Field theory vacuum and entropic dark energy models
Michael Maziashvili

TL;DR
This paper explores a new approach to defining vacuum energy in field theory, linking it to black hole entropy bounds and proposing novel dark energy models with potential cosmological significance.
Contribution
It introduces a novel vacuum energy definition based on oscillator mass scales constrained by black hole entropy, leading to new dark energy models.
Findings
Dark energy models derived from oscillator constraints.
Black hole entropy bounds limit the number of field oscillators.
Potential implications for cosmology and dark energy understanding.
Abstract
We investigate the cosmological implications of a novel definition of field theory vacuum energy. The free field Hamiltonian represented as an ensemble of oscillators (in the Fourier space) usually implies the presence of mass scale for these oscillators, which in quantum field theory is of little importance since quantum energy spectrum of oscillator is mass independent.

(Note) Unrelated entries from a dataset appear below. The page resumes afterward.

-- ==== Sys2Proof/Machine/State.lean ====
section
/-! DEFINITION. The architectural state (10_state.md R10 to R21), the inputs a STEP samples (R22), and the state after
reset (R27). -/

namespace Sys2Proof.Machine

/-- The five fault causes of 60_exceptions.md R140. A STEP that raises one ANSWERS A NEXT STATE, with the cause in the
FAULT latch (R141, 40_step_cycle.md R78); no step ends in `Host.Outcome.fault` (log entry 7). Each replaces behaviour
that the source calls undefined or does not mention (93_implementation_defined.md), so each is safe. -/
inductive Fault where
  /-- Code 1. Raised by the fetch of any STEP when PC > 4094; info is PC. Safe. -/
  | fetchOob
  /-- Code 2. Raised by DXYN, FX33, FX55, FX65 when the last byte address is above 4095; info is I. Safe. -/
  | dataOob
  /-- Code 3. Raised by 2NNN when SP = 16; info is 16. Safe. -/
  | stackOverflow
  /-- Code 4. Raised by 00EE when SP = 0; info is 0. Safe. -/
  | stackUnderflow
  /-- Code 5. Raised by EX9E and EXA1 when VX > 15; info is VX. Safe. -/
  | keyOob
  deriving DecidableEq, Repr

/-- Why a step has no meaning. -/
inductive Refusal where
  /-- Raised by an arm of `exec` whose instruction has no meaning yet (none is left); safe. -/
  | notModelled (mnemonic : String)
  deriving DecidableEq, Repr

/-- What the FAULT latch holds when it is set: (cause, info) (10_state.md R21). -/
structure FaultRecord where
  cause : Fault
  info : Word
  deriving DecidableEq, Repr

/-- The inputs the next STEP samples (10_state.md R22, 60_exceptions.md R155). They are not state of the core: they
stand in `State` because `step` is a function of `State` alone (log entry 1, DESIGN CHOICE, safe). -/
structure Inputs where
  /-- The keypad levels, bit k for key k. -/
  keys : BitVec 16
  /-- The random byte. -/
  rnd : Byte
  /-- The model's own counter of samples, which the free values are applied to (log entry 2). -/
  sample : Nat
  deriving DecidableEq, Repr

/-- Memory as a list of cells: addresses strictly rising, no cell equal to what reset leaves there (20_memory.md R34). -/
abbrev Mem := List Host.Cell

/-- The whole machine. -/
structure State where
  /-- The parameters, constant (00_scope.md R4). -/
  cfg : Config
  /-- V0 to VF (10_state.md R10, R11). -/
  v : Vector Byte 16
  /-- The index register I (10_state.md R12). -/
  i : Word
  /-- The program counter PC (10_state.md R13). -/
  pc : Word
  /-- The call stack STK (10_state.md R14). -/
  stk : Vector Word 16
  /-- The stack pointer SP, 0..16 (10_state.md R15). -/
  sp : Fin 17
  /-- The delay timer DT (10_state.md R16). -/
  dt : Byte
  /-- The sound timer ST (10_state.md R17). -/
  st : Byte
  /-- The framebuffer FB: bit y*64 + x is the cell in column x, row y (10_state.md R18). -/
  fb : BitVec 2048
  /-- The memory MEM (10_state.md R19). -/
  mem : Mem
  /-- The flag LOADED (10_state.md R20). -/
  loaded : Bool
  /-- The latch FAULT (10_state.md R21). -/
  fault : Option FaultRecord
  /-- The inputs (10_state.md R22). -/
  inputs : Inputs
  deriving DecidableEq, Repr

/-- The state after RESET with every parameter at its default (10_state.md R27). The inputs are no state and have no
reset value (R27): the zeros here are log entry 3, DESIGN CHOICE, unsafe. -/
def State.reset : State where
  cfg := Config.default
  v := Vector.replicate 16 0
  i := 0
  pc := 0x200
  stk := Vector.replicate 16 0
  sp := 0
  dt := 0
  st := 0
  fb := 0
  mem := []
  loaded := false
  fault := none
  inputs := { keys := 0, rnd := 0, sample := 0 }

end Sys2Proof.Machine
end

This mass scale, however, may be interesting due to its possible gravitational implications. Since black hole physics puts an upper limit on the total energy within a given region, one obtains constraint on the number of field oscillators. If the mass scale for field oscillators is set by the IR cutoff, then this number saturates the black hole entropy bound. Following this reasoning, one derives various kinds of dark energy models that maybe interesting for further study.